Researchers have achieved a significant milestone by combining a detection system with a polaritonic platform within the same two-dimensional (2D) material, allowing for the first time the detection of 2D polaritonic nanoresonators with detailed spectral resolution. This new device is compact and demonstrates exceptional levels of lateral confinement along with high-quality factors simultaneously.
Polaritons are formed when electromagnetic waves couple with charged particles or vibrations of atoms in a material’s lattice. These entities are extensively utilized in nanophotonics due to their capability to confine light within extremely tiny spaces, measured in nanometers, crucial for enhancing interactions between light and matter. Typically, two-dimensional materials (essentially one-atom-thick) are favored in this context, because the polaritons they support provide even tighter confinement, lower energy losses (leading to longer lifetimes), and greater tunability compared to bulk materials. To further refine light confinement and bolster polaritonic characteristics, researchers can use nanoscale structures known as nanoresonators. Furthermore, when light engages with a nanoresonator, it triggers polaritons that oscillate and resonate at specific frequencies set by the resonator’s structure and material, facilitating precise manipulation of light at the nanoscale.

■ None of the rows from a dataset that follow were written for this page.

-- ==== Sys2Proof/Machine/AddrMap.lean ====
section
/-! DEFINITION. The BAR0 blocks (18_address_map.md, R503, Table AM-1): index in SC_FW_REG, node, power domain. -/

namespace Sys2Proof.Machine

/-- First offset past each block of Table AM-1, in order of index. -/
def blockEnds : List Nat :=
  [0x1000, 0x10000, 0x20000, 0x40000, 0x100000, 0x200000, 0x300000, 0x340000, 0x380000, 0x400000, 0x500000, 0x540000,
   0x550000, 0x560000, 0x580000, 0x600000, 0x640000, 0x660000, 0x680000, 0x6A0000, 0x6C0000, 0x6D0000, 0x6E0000, 0x6F0000]

/-- The block of a BAR0 offset; 24 at or above 0x6F_0000. -/
def blockOf (off : Nat) : Nat := (blockEnds.filter (fun e => decide (e ≤ off))).length

/-- The node that serves a block. -/
def blockNode (b : Nat) : Nat :=
  match b with
  | 0 => nodeIx 6 9 | 1 => nodeIx 6 9 | 2 => nodeIx 5 0 | 3 => nodeIx 5 0 | 4 => nodeIx 5 0 | 5 => nodeIx 8 0 | 6 => nodeIx 8 0
  | 7 => nodeIx 7 9 | 8 => nodeIx 7 9 | 9 => nodeIx 7 9 | 10 => nodeIx 0 0 | 11 => nodeIx 4 0 | 12 => nodeIx 7 0
  | 13 => nodeIx 3 0 | 14 => nodeIx 3 0 | 15 => nodeIx 1 0 | 16 => nodeIx 6 0 | 17 => nodeIx 3 9 | 18 => nodeIx 1 9
  | 19 => nodeIx 2 0 | 20 => nodeIx 9 0 | 21 => nodeIx 10 0 | 22 => nodeIx 8 9 | _ => nodeIx 7 0

/-- The power domain of a block's registers: YOKE for YK, MK and CF, FAB_W for the fabric (DEDUCED from Table PW-3, R263),
AON for RS, PW, CK, else CTL. -/
def blockDomain (b : Nat) : Nat :=
  match b with
  | 1 => 0 | 2 => 16 | 3 => 16 | 4 => 16 | 10 => 10 | _ => 1

/-- The node of the tile whose bank holds an SMB offset (R195, R223). -/
def smbNode (off : Nat) : Nat := off / 0x80000 + 12

end Sys2Proof.Machine
end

Although the usage of polaritons for light confinement is well-established, techniques to probe them require advancement. In recent years, optical measurements have gained popularity, but these rely on large detectors needing external setups, which hinders both the miniaturization of the detection system and the clarity of the signals (the signal-to-noise ratio) obtained from measurements. This limitation restricts the use of polaritonic properties in applications where compactness and signal clarity are crucial, such as in molecular sensing.
A team of researchers from ICFO—Dr. Sebastián Castilla, Dr. Hitesh Agarwal, Dr. David Alcaraz, Dr. Adrià Grabulosa, Matteo Ceccanti, Dr. Roshan Krishna Kumar, and led by ICREA Prof. Frank Koppens—along with collaborators from the University of Ioannina, Universidade do Minho, the International Iberian Nanotechnology Laboratory, Kansas State University, the National Institute for Materials Science (Tsukuba, Japan), POLIMA (University of Southern Denmark), and URCI (Institute of Materials Science and Computing, Ioannina), showcased their findings in a Nature Communications article. They demonstrated for the first time the seamless integration of 2D polaritons with a detection system within the same 2D material, achieving spectrally resolved electrical detection of 2D polaritonic nanoresonators, marking a significant advance toward miniaturized devices.

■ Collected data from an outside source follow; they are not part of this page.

-- ==== Sys2Proof/Machine/RegMap.lean ====
section
/-! DEFINITION. The register map as data: for every register (or array of registers) of the spec's register maps its access
masks (R5), its reset value and the masks of the bits that each reset reach returns to it (R6, R7). A field written "W1S … clears
itself" is a command: it holds no bit, so no mask here names it; a WO field holds none either. -/

namespace Sys2Proof.Machine

/-- One register, or one array of registers, of a register map.
The element with indices i < n0 and j < n1 lies at `base + s0 * i + s1 * j`; a single register has n0 = n1 = 1. -/
structure RegDesc where
  base : Nat
  n0 : Nat
  s0 : Nat
  n1 : Nat
  s1 : Nat
  /-- bits a write stores (RW) -/
  rw : Nat
  /-- bits that a written 1 clears (W1C) -/
  w1c : Nat
  /-- bits that a written 1 sets and that stay set (W1S) -/
  ws : Nat
  /-- bits that a read clears (RC) -/
  rc : Nat
  /-- the reset value -/
  rst : Nat
  /-- bits cleared by Block and every wider reach -/
  blk : Nat
  /-- bits whose narrowest clearing reach is Run -/
  run : Nat
  /-- bits whose narrowest clearing reach is Warm -/
  warm : Nat
  /-- bits cleared by Cold alone -/
  cold : Nat
deriving DecidableEq, Repr

/-- Register map of block YK (01_yoke_position_base.md). -/
def regTabYK : List RegDesc := [
  ⟨0x10000, 1, 4, 1, 0, 0, 0, 0, 0, 0x802, 0, 0, 0, 0⟩,  -- YK_ID
  ⟨0x10004, 1, 4, 1, 0, 0, 0, 0, 0, 0, 3, 0, 0, 0⟩,  -- YK_CTRL
  ⟨0x10008, 1, 4, 1, 0, 0, 0, 0, 0, 0, 0, 0, 0xffffffff, 0⟩,  -- YK_TIME_LO
  ⟨0x1000c, 1, 4, 1, 0, 0, 0, 0, 0, 0, 0, 0, 0xffffffff, 0⟩,  -- YK_TIME_HI
  ⟨0x10010, 1, 4, 1, 0, 0, 0, 0, 0, 0, 0xffffff, 0, 0x80000000, 0⟩,  -- YK_STATUS
  ⟨0x10014, 1, 4, 1, 0, 0, 0xffffffff, 0, 0, 0, 0xffffffff, 0, 0, 0⟩,  -- YK_EVT
  ⟨0x10018, 1, 4, 1, 0, 0, 0xff, 0, 0, 0, 0xff, 0, 0, 0⟩,  -- YK_CFG_ERR
  ⟨0x10020, 1, 4, 1, 0, 0xffff, 0, 0, 0, 0x8000, 0, 0, 0xffff, 0⟩,  -- YK_TDC_SCALE
  ⟨0x10040, 1, 4, 1, 0, 0xffffffff, 0, 0, 0, 0, 0xffffffff, 0, 0, 0⟩,  -- YK_LACE_ADJ
  ⟨0x10100, 8, 8, 1, 0, 0xffffffff, 0, 0, 0, 0, 0xffffffff, 0, 0, 0⟩,  -- YK_SC_OFS
  ⟨0x10104, 8, 8, 1, 0, 0xffffffff, 0, 0, 0, 0x4000, 0xffffffff, 0, 0, 0⟩,  -- YK_SC_GAIN
  ⟨0x10200, 128, 4, 1, 0, 0xff, 0, 0, 0, 0, 0, 0, 0xff, 0⟩,  -- YK_CUFF_ADJ
  ⟨0x11000, 8, 0x100, 1, 0, 0x800000ff, 0, 0, 0, 0, 0x800000ff, 0, 0, 0⟩,  -- YK_AX_CFG
  ⟨0x11004, 8, 0x100, 1, 0, 0xf77f7f7f, 0, 0, 0, 0, 0xf77f7f7f, 0, 0, 0⟩,  -- YK_AX_IN
  ⟨0x11008, 8, 0x100, 1, 0, 0xffff07ff, 0, 0, 0, 0xf0400000, 0xffff07ff, 0, 0, 0⟩,  -- YK_AX_FILT
  ⟨0x1100c, 8, 0x100, 1, 0, 0xffff07ff, 0, 0, 0, 0x3100000d, 0xffff07ff, 0, 0, 0⟩,  -- YK_AX_SSI
  ⟨0x11010, 8, 0x100, 1, 0, 0xffffffff, 0, 0, 0, 0x2710, 0xffffffff, 0, 0, 0⟩,  -- YK_AX_SSI_T
  ⟨0x11014, 8, 0x100, 1, 0, 0xffffffff, 0, 0, 0, 0x2aab8000, 0xffffffff, 0, 0, 0⟩,  -- YK_AX_GAIN
  ⟨0x11018, 8, 0x100, 1, 0, 0xffffffff, 0, 0, 0, 0x10000, 0xffffffff, 0, 0, 0⟩,  -- YK_AX_HYST
  ⟨0x1101c, 8, 0x100, 1, 0, 0xffffffff, 0, 0, 0, 0x7a120, 0xffffffff, 0, 0, 0⟩,  -- YK_AX_LOSS_TMO
  ⟨0x11020, 8, 0x100, 1, 0, 0xffffffff, 0, 0, 0, 0, 0xffffffff, 0, 0, 0⟩,  -- YK_AX_VTHR
  ⟨0x11024, 8, 0x100, 1, 0, 0xffffffff, 0, 0, 0, 0, 0xffffffff, 0, 0, 0⟩,  -- YK_AX_HOLD_TMO
  ⟨0x11028, 8, 0x100, 1, 0, 0xffffff, 0, 0, 0, 0x803, 0xffffff, 0, 0, 0⟩,  -- YK_AX_LOSSCFG
  ⟨0x11030, 8, 0x100, 1, 0, 0xffffffff, 0, 0, 0, 0, 0xffffffff, 0, 0, 0⟩,  -- YK_AX_MOD_LO
  ⟨0x11034, 8, 0x100, 1, 0, 0xffffffff, 0, 0, 0, 0, 0xffffffff, 0, 0, 0⟩,  -- YK_AX_MOD_HI
  ⟨0x11038, 8, 0x100, 1, 0, 0xffffffff, 0, 0, 0, 0, 0xffffffff, 0, 0, 0⟩,  -- YK_AX_ZVAL_LO
  ⟨0x1103c, 8, 0x100, 1, 0, 0xffffffff, 0, 0, 0, 0, 0xffffffff, 0, 0, 0⟩,  -- YK_AX_ZVAL_HI
  ⟨0x11040, 8, 0x100, 1, 0, 0xffffffff, 0, 0, 0, 0, 0xffffffff, 0, 0, 0⟩,  -- YK_AX_RATE_LO
  ⟨0x11044, 8, 0x100, 1, 0, 0xff, 0, 0, 0, 0, 0xff, 0, 0, 0⟩,  -- YK_AX_RATE_HI
  ⟨0x11048, 8, 0x100, 1, 0, 0x1073f, 0, 0, 0, 0, 0x1073f, 0, 0, 0⟩,  -- YK_AX_LACE
  ⟨0x11050, 8, 0x100, 1, 0, 0xffffffff, 0, 0, 0, 0, 0xffffffff, 0, 0, 0⟩,  -- YK_AX_SWPOS_LO
  ⟨0x11054, 8, 0x100, 1, 0, 0xffffffff, 0, 0, 0, 0, 0xffffffff, 0, 0, 0⟩,  -- YK_AX_SWPOS_HI
  ⟨0x11058, 8, 0x100, 1, 0, 0xffffffff, 0, 0, 0, 0, 0xffffffff, 0, 0, 0⟩,  -- YK_AX_SWVEL_LO
  ⟨0x1105c, 8, 0x100, 1, 0, 0xff, 0, 0, 0, 0, 0xff, 0, 0, 0⟩,  -- YK_AX_SWVEL_HI
  ⟨0x11060, 8, 0x100, 1, 0, 0, 0, 0, 0, 0, 0xf, 0, 0, 0⟩,  -- YK_AX_CMD
  ⟨0x11080, 8, 0x100, 1, 0, 0, 0, 0, 0, 0, 0xffffffff, 0, 0, 0⟩,  -- YK_AX_POS_LO
  ⟨0x11084, 8, 0x100, 1, 0, 0, 0, 0, 0, 0, 0xffffffff, 0, 0, 0⟩,  -- YK_AX_POS_HI
  ⟨0x11088, 8, 0x100, 1, 0, 0, 0, 0, 0, 0, 0xffffffff, 0, 0, 0⟩,  -- YK_AX_VEL_LO
  ⟨0x1108c, 8, 0x100, 1, 0, 0, 0, 0, 0, 0, 0xffffffff, 0, 0, 0⟩,  -- YK_AX_VEL_HI
  ⟨0x11090, 8, 0x100, 1, 0, 0, 0, 0, 0, 0, 0xff, 0, 0, 0⟩,  -- YK_AX_STAT
  ⟨0x11094, 8, 0x100, 1, 0, 0, 0, 0, 0, 0, 0xffffffff, 0, 0, 0⟩,  -- YK_AX_TURNS
  ⟨0x11098, 8, 0x100, 1, 0, 0, 0, 0, 0, 0, 0xffffffff, 0, 0, 0⟩,  -- YK_AX_REACQ_ERR
  ⟨0x1109c, 8, 0x100, 1, 0, 0, 0, 0, 0xffffffff, 0, 0xffffffff, 0, 0, 0⟩]  -- YK_AX_ERRCNT

/-- Register map of block MK (02_marks_and_cuffs.md). -/
def regTabMK : List RegDesc := [
  ⟨0x20000, 1, 4, 1, 0, 0, 0, 0, 0, 0x40001, 0, 0, 0, 0⟩,  -- MK_ID
  ⟨0x20004, 1, 4, 1, 0, 0, 0, 0, 0, 0, 3, 0, 0, 0⟩,  -- MK_CTRL
  ⟨0x20008, 1, 4, 1, 0, 0, 0x1ffffff, 0, 0, 0, 0x1ffffff, 0, 0, 0⟩,  -- MK_EVT
  ⟨0x2000c, 1, 4, 1, 0, 0, 0, 0, 0, 0, 0xf3ff, 0, 0, 0⟩,  -- MK_CFG_ERR
  ⟨0x20100, 8, 4, 1, 0, 3, 0, 0, 0, 0, 3, 0, 0, 0⟩,  -- MK_AX_CFG
  ⟨0x20120, 8, 4, 1, 0, 0, 0, 0, 0, 0, 0x7ffffff, 0, 0, 0⟩,  -- MK_AX_STAT
  ⟨0x20200, 16, 0x10, 1, 0, 0xffffffff, 0, 0, 0, 0, 0xffffffff, 0, 0, 0⟩,  -- MK_TMASK_W0
  ⟨0x20204, 16, 0x10, 1, 0, 0xffffffff, 0, 0, 0, 0, 0xffffffff, 0, 0, 0⟩,  -- MK_TMASK_W1
  ⟨0x20208, 16, 0x10, 1, 0, 0xffffffff, 0, 0, 0, 0, 0xffffffff, 0, 0, 0⟩,  -- MK_TMASK_W2
  ⟨0x20800, 16, 0x80, 1, 0, 0, 3, 0, 0, 0, 0xff7ff3, 0, 0, 0⟩,  -- MK_CAP_STAT
  ⟨0x20804, 16, 0x80, 1, 0, 0, 0, 0, 0, 0, 0xffffffff, 0, 0, 0⟩,  -- MK_CAP_TIME_LO
  ⟨0x20808, 16, 0x80, 1, 0, 0, 0, 0, 0, 0, 0x7fffff, 0, 0, 0⟩,  -- MK_CAP_TIME_HI
  ⟨0x20810, 16, 0x80, 8, 8, 0, 0, 0, 0, 0, 0xffffffff, 0, 0, 0⟩,  -- MK_CAP_POS_LO
  ⟨0x20814, 16, 0x80, 8, 8, 0, 0, 0, 0, 0, 0xffffffff, 0, 0, 0⟩,  -- MK_CAP_POS_HI
  ⟨0x28000, 1024, 0x20, 1, 0, 0xffffffff, 0, 0, 0, 0, 0xffffffff, 0, 0, 0⟩,  -- MK_ENT_CTL
  ⟨0x28004, 1024, 0x20, 1, 0, 0xffffffff, 0, 0, 0, 0, 0xffffffff, 0, 0, 0⟩,  -- MK_ENT_POS_LO
  ⟨0x28008, 1024, 0x20, 1, 0, 0xffffffff, 0, 0, 0, 0, 0xffffffff, 0, 0, 0⟩,  -- MK_ENT_POS_HI
  ⟨0x28010, 1024, 0x20, 1, 0, 0xffffffff, 0, 0, 0, 0, 0xffffffff, 0, 0, 0⟩,  -- MK_ENT_PER_LO
  ⟨0x28014, 1024, 0x20, 1, 0, 0xffffffff, 0, 0, 0, 0, 0xffffffff, 0, 0, 0⟩,  -- MK_ENT_PER_HI
  ⟨0x2800c, 1024, 0x20, 1, 0, 0xffffffff, 0, 0, 0, 0, 0xffffffff, 0, 0, 0⟩,  -- MK_ENT_HYST
  ⟨0x28018, 1024, 0x20, 1, 0, 0xffffffff, 0, 0, 0, 0, 0xffffffff, 0, 0, 0⟩,  -- MK_ENT_ARG0
  ⟨0x2801c, 1024, 0x20, 1, 0, 0xffffffff, 0, 0, 0, 0, 0xffffffff, 0, 0, 0⟩,  -- MK_ENT_ARG1
  ⟨0x30000, 1024, 0x10, 1, 0, 0, 0, 0, 0, 0, 0xffffff3f, 0, 0, 0⟩,  -- MK_STAT
  ⟨0x30004, 1024, 0x10, 1, 0, 0, 0, 0, 0, 0, 0xffffffff, 0, 0, 0⟩,  -- MK_NEXT_LO
  ⟨0x30008, 1024, 0x10, 1, 0, 0, 0, 0, 0, 0, 0xffffffff, 0, 0, 0⟩,  -- MK_NEXT_HI
  ⟨0x3000c, 1024, 0x10, 1, 0, 0, 0, 0, 0, 0, 0xffffffff, 0, 0, 0⟩]  -- MK_FIRES

/-- Register map of block CF (02_marks_and_cuffs.md). -/
def regTabCF : List RegDesc := [
  ⟨0x40000, 1, 4, 1, 0, 0, 0, 0, 0, 0x8001, 0, 0, 0, 0⟩,  -- CF_ID
  ⟨0x40004, 1, 4, 1, 0, 0, 0, 0, 0, 0, 1, 0, 0, 0⟩,  -- CF_CTRL
  ⟨0x40008, 1, 4, 1, 0, 0, 0xf, 0, 0, 0, 0xf, 0, 0, 0⟩,  -- CF_EVT
  ⟨0x40010, 1, 4, 1, 0, 0xffff, 0, 0, 0, 0x8000, 0, 0, 0xffff, 0⟩,  -- CF_TAP_CAL
  ⟨0x40100, 128, 4, 1, 0, 0xff7f3fff, 0, 0, 0, 0, 0xff7f3fff, 0, 0, 0⟩,  -- CF_CFG
  ⟨0x40300, 128, 4, 1, 0, 0xff, 0, 0, 0, 0, 0, 0, 0xff, 0⟩,  -- CF_OUT_ADJ
  ⟨0x40500, 128, 4, 1, 0, 0, 0, 0, 0xffff00, 0, 0xffff1f, 0, 0, 0⟩]  -- CF_STAT

/-- Register map of block AR (03_array.md). -/
def regTabAR : List RegDesc := [
  ⟨0x100000, 1, 4, 1, 0, 0, 0, 0, 0, 0x283001, 0, 0, 0, 0⟩,  -- AR_ID
  ⟨0x100004, 1, 4, 1, 0, 0xa, 0, 0, 0, 0, 0xf, 0, 0, 0⟩,  -- AR_CTRL
  ⟨0x100008, 1, 4, 1, 0, 0, 0x1f, 0, 0, 0, 0x1f, 0, 0, 0⟩,  -- AR_EVT
  ⟨0x10000c, 1, 4, 1, 0, 0, 0, 0, 0, 0, 0xf, 0, 0, 0⟩,  -- AR_CFG_ERR
  ⟨0x100010, 1, 4, 1, 0, 0x7f7f, 0, 0, 0, 0, 0, 0, 0, 0x7f7f⟩,  -- AR_COLMAP
  ⟨0x100014, 1, 4, 1, 0, 0xffff, 0, 0, 0, 0x1000, 0xffff, 0, 0, 0⟩,  -- AR_LM_WAIT
  ⟨0x100018, 1, 4, 1, 0, 0, 0, 0, 0xffffffff, 0, 0xffffffff, 0, 0, 0⟩,  -- AR_ERRCNT
  ⟨0x10001c, 1, 4, 1, 0, 0, 0, 0, 0, 0, 0xf1f3f, 0, 0, 0⟩,  -- AR_ERR_LOC
  ⟨0x100020, 1, 4, 1, 0, 0x1f0f1f3f, 0, 0, 0, 0, 0x1f0f1f3f, 0, 0, 0⟩,  -- AR_PE_SEL
  ⟨0x100024, 1, 4, 1, 0, 0xffffffff, 0, 0, 0, 0, 0xffffffff, 0, 0, 0⟩,  -- AR_PE_DATA
  ⟨0x100028, 1, 4, 1, 0, 0, 0, 0, 0, 0, 0x1f, 0, 0, 0⟩,  -- AR_PE_CMD
  ⟨0x100100, 16, 4, 1, 0, 7, 0, 0, 0, 0, 7, 0, 0, 0⟩,  -- AR_EXP_CFG
  ⟨0x100140, 16, 4, 1, 0, 0, 0, 0, 0, 0, 0xffffffff, 0, 0, 0⟩,  -- AR_EXP_IN
  ⟨0x100180, 16, 4, 1, 0, 0, 0, 0, 0, 0, 0xffffffff, 0, 0, 0⟩,  -- AR_EXP_OUT
  ⟨0x100200, 32, 4, 1, 0, 0, 0, 0, 0, 0, 0x7f7f, 0, 0, 0⟩,  -- AR_WPORT_STAT
  ⟨0x100280, 32, 4, 1, 0, 0, 0, 0, 0, 0, 0x7f7f, 0, 0, 0⟩,  -- AR_EPORT_STAT
  ⟨0x100400, 96, 4, 1, 0, 3, 0, 0, 0, 2, 3, 0, 0, 0⟩]  -- AR_TILE_CFG

/-- Register map of block PL (04_pleats_and_folds.md). -/
def regTabPL : List RegDesc := [
  ⟨0x200000, 1, 4, 1, 0, 0, 0, 0, 0, 0x21001, 0, 0, 0, 0⟩,  -- PL_ID
  ⟨0x200004, 1, 4, 1, 0, 0, 0, 0, 0, 0, 3, 0, 0, 0⟩,  -- PL_CTRL
  ⟨0x200008, 1, 4, 1, 0, 0, 0x3ff, 0, 0, 0, 0x3ff, 0, 0, 0⟩,  -- PL_EVT
  ⟨0x20000c, 1, 4, 1, 0, 0, 0, 0, 0, 0, 0x7fffff, 0, 0, 0⟩,  -- PL_FOLD_ERR
  ⟨0x200010, 1, 4, 1, 0, 0xffffffff, 0, 0, 0, 0, 0xffffffff, 0, 0, 0⟩,  -- PL_FOLD_MASK_W0
  ⟨0x200014, 1, 4, 1, 0, 0xffffffff, 0, 0, 0, 0, 0xffffffff, 0, 0, 0⟩,  -- PL_FOLD_MASK_W1
  ⟨0x200018, 1, 4, 1, 0, 0xffffffff, 0, 0, 0, 0, 0xffffffff, 0, 0, 0⟩,  -- PL_FOLD_MASK_W2
  ⟨0x20001c, 1, 4, 1, 0, 0, 0, 0, 0, 0, 0x8000001f, 0, 0, 0⟩,  -- PL_FOLD_CMD
  ⟨0x200020, 1, 4, 1, 0, 0, 0, 0, 0, 0, 0xfff003ff, 0, 0, 0⟩,  -- PL_FOLD_STAT
  ⟨0x200024, 1, 4, 1, 0, 0xffffffff, 0, 0, 0, 0x100000, 0xffffffff, 0, 0, 0⟩,  -- PL_WAVE_TMO
  ⟨0x200028, 1, 4, 1, 0, 0, 0, 0, 0xffffffff, 0, 0xffffffff, 0, 0, 0⟩,  -- PL_ERRCNT
  ⟨0x200030, 1, 4, 1, 0, 0x7ff03ff, 0, 0, 0, 0, 0, 0, 0x7ff03ff, 0⟩,  -- PL_LIB_CFG
  ⟨0x200040, 1, 4, 1, 0, 0xffffffff, 0, 0, 0, 0, 0xffffffff, 0, 0, 0⟩,  -- PL_LOAD_MASK_W0
  ⟨0x200044, 1, 4, 1, 0, 0xffffffff, 0, 0, 0, 0, 0xffffffff, 0, 0, 0⟩,  -- PL_LOAD_MASK_W1
  ⟨0x200048, 1, 4, 1, 0, 0xffffffff, 0, 0, 0, 0, 0xffffffff, 0, 0, 0⟩,  -- PL_LOAD_MASK_W2
  ⟨0x20004c, 1, 4, 1, 0, 0, 0, 0, 0, 0, 0x800f03ff, 0, 0, 0⟩,  -- PL_LOAD_CMD
  ⟨0x200050, 1, 4, 1, 0, 0, 0, 0, 0, 0, 0x3fffffff, 0, 0, 0⟩,  -- PL_LOAD_STAT
  ⟨0x200060, 1, 4, 1, 0, 0x7f1f3f, 0, 0, 0, 0, 0x7f1f3f, 0, 0, 0⟩,  -- PL_WSEL
  ⟨0x200064, 1, 4, 1, 0, 0xffffffff, 0, 0, 0, 0, 0xffffffff, 0, 0, 0⟩,  -- PL_WDATA
  ⟨0x200068, 1, 4, 1, 0, 0, 0, 0, 0, 0, 0x1f, 0, 0, 0⟩,  -- PL_WCMD
  ⟨0x200100, 8, 4, 1, 0, 0x80000f1f, 0, 0, 0, 0, 0x80000f1f, 0, 0, 0⟩,  -- PL_FSTRB
  ⟨0x200200, 16, 0x10, 1, 0, 0xffffffff, 0, 0, 0, 0, 0xffffffff, 0, 0, 0⟩,  -- PL_GMASK_W0
  ⟨0x200204, 16, 0x10, 1, 0, 0xffffffff, 0, 0, 0, 0, 0xffffffff, 0, 0, 0⟩,  -- PL_GMASK_W1
  ⟨0x200208, 16, 0x10, 1, 0, 0xffffffff, 0, 0, 0, 0, 0xffffffff, 0, 0, 0⟩,  -- PL_GMASK_W2
  ⟨0x200300, 16, 4, 1, 0, 0, 0, 0, 0, 0, 0x7fffff1, 0, 0, 0⟩,  -- PL_WAVE_STAT
  ⟨0x200400, 96, 4, 1, 0, 0xf, 0, 0, 0, 0, 0, 0, 0xf, 0⟩,  -- PL_HOME
  ⟨0x200600, 96, 4, 1, 0, 0, 0, 0, 0, 0, 0, 0xffff0000, 0xffff, 0⟩,  -- PL_TILE_STAT
  ⟨0x200800, 96, 4, 1, 0, 0, 0, 0, 0, 0, 0, 0xffff, 0, 0⟩,  -- PL_TILE_LOAD
  ⟨0x201000, 1536, 4, 1, 0, 0, 0, 0, 0, 0, 0, 0x1f, 0xffff00, 0⟩]  -- PL_PE_ACT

The research team implemented electrical spectroscopy on a tri-layer stack of 2D materials, where a layer of hexagonal boron nitride (hBN) was placed atop graphene, which was, in turn, situated on another hBN layer. The experiments highlighted several benefits of electrical spectroscopy over traditional optical methods. Notably, the spectral coverage of the electrical approach is much broader (extending over a wide range, including infrared and terahertz frequencies), the necessary apparatus is significantly smaller, and the measurements yield higher signal-to-noise ratios.

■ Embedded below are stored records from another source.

-- ==== Sys2Proof/Machine/TypesNet.lean ====
section
/-! DEFINITION. State of the ring network beside its registers (06_ring_network.md): the units that wait at every
router input, the packets they belong to, what requesters wait for. -/

namespace Sys2Proof.Machine

/-- One 256-bit unit of a packet: the packet's number, its place in the packet (0 is the header), its BAD bit (R196), and
the NCLK at which it came to the router where it waits. -/
structure NetUnit where
  pid   : Nat
  idx   : Nat
  bad   : Bool
  since : Nat
deriving DecidableEq, Repr

/-- An input queue of a router (R207): node, input (0 E, 1 W, 2 S, 3 N, 4 + p local port p), VC and dateline class. -/
structure QKey where
  node : Nat
  inp  : Nat
  vc   : Nat
  dl   : Bool
deriving DecidableEq, Repr

/-- A queue held by a packet from its header to its last unit (R208), with the units that have entered it. -/
structure Hold where
  key  : QKey
  pid  : Nat
  sent : Nat
deriving DecidableEq, Repr

/-- A request without its response yet (R202, R216): its requester, its packet, the NCLK of issue, whether it is itself a
reissue (R213), and the number by which its requester knows it. -/
structure Outst where
  node  : Nat
  port  : Nat
  tag   : Nat
  req   : Packet
  time  : Nat
  again : Bool
  key   : Nat
deriving DecidableEq, Repr

/-- A tag that its requester must not use again before `time` (NCLK, R216). -/
structure Quar where
  node : Nat
  port : Nat
  tag  : Nat
  time : Nat
deriving DecidableEq, Repr

/-- A request that waits at its requester for a free tag (R210, R216). -/
structure Held where
  req   : Packet
  again : Bool
  key   : Nat
deriving DecidableEq, Repr

/-- The network. -/
structure Net where
  /-- packets in flight by number, and the next number -/
  pkts   : List (Nat × Packet)
  nextId : Nat
  queues : List (QKey × List NetUnit)
  /-- units that wait at a local port for room in its router's input queue (R207), by that queue -/
  wait   : List (QKey × List NetUnit)
  /-- requests that wait for a tag, oldest first, and the number of the next request -/
  held   : List Held
  nextKey : Nat
  /-- holds of queues, in the order taken -/
  holds  : List Hold
  /-- round-robin pointer of each output link: node, link, and the input and VC granted last (R208) -/
  rr     : List (Nat × Nat × Nat)
  /-- BAD units seen so far of packets leaving at their destination -/
  badIn  : List Nat
  /-- consecutive CRC failures of one unit by receiving node and link (R198) -/
  crcRun : List (Nat × Nat × Nat)
  /-- units that failed their CRC and are sent again before any other of their link: sending node, link, and the queue whose
  head the unit is (R197) -/
  replay : List (Nat × Nat × QKey)
  /-- cuts that a router has recorded (R211): router, 0 its row ring or 1 its column ring, the lower end of the cut -/
  cuts   : List (Nat × Nat × Nat)
  /-- packets delivered at their destination port, oldest first -/
  inbox  : List Packet
  outst  : List Outst
  /-- requests that reached the Seam of a domain before it began to close, and packets of which only the header had (R218) -/
  inTime : List Packet
  late   : List Nat
  /-- tags that must not be used again before their time (R216) -/
  quar   : List Quar
  /-- trace records that wait for the trace output, at most 64 (R222) -/
  trace  : List (List (BitVec 8))
  /-- BYTES_HI of a probe latched by a read of BYTES_LO -/
  hiLatch : Tab (BitVec 32)
deriving DecidableEq, Repr

/-- Nothing in flight (R219). -/
def Net.reset : Net :=
  { pkts := [], nextId := 0, queues := [], wait := [], held := [], nextKey := 0, holds := [], rr := [], badIn := [], crcRun := [],
    replay := [], cuts := [], inbox := [], outst := [], inTime := [], late := [], quar := [], trace := [], hiLatch := [] }

end Sys2Proof.Machine
end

This innovative electro-polaritonic platform stands out due to two key advantages. First, it eliminates the need for an external detector for spectroscopy, often required by typical optical techniques. Instead, a single device functions as both a photodetector and a polaritonic platform, paving the way for further miniaturization of the system. Second, although typically, increased light confinement can degrade this confinement quality (like reducing light trapping times), the integrated device effectively navigates this issue. “Our platforms boast remarkable quality, achieving unprecedented levels of lateral optical confinement and high-quality factors nearing 200. This combination of exceptional confinement and quality in graphene greatly improves photodetection efficiency,” explains Dr. Sebastián Castilla, the article’s first co-author.
Additionally, the electrical spectroscopy method allows researchers to examine incredibly tiny 2D polaritons (around 30 nanometers in lateral size), an endeavor previously hindered by resolution constraints using conventional techniques, as Dr. Castilla comments.
Reflecting on future possibilities, Castilla envisions various applications that could be realized through this novel approach. “Sensing, hyperspectral imaging, and optical spectrometry may benefit from this integrated electro-polaritonic platform. For example, electrical detection of molecules and gases on-chip could soon become feasible,” he proposes. “I believe our research will pave the way for numerous applications that have been restrained by the cumbersome nature of conventional commercial platforms.”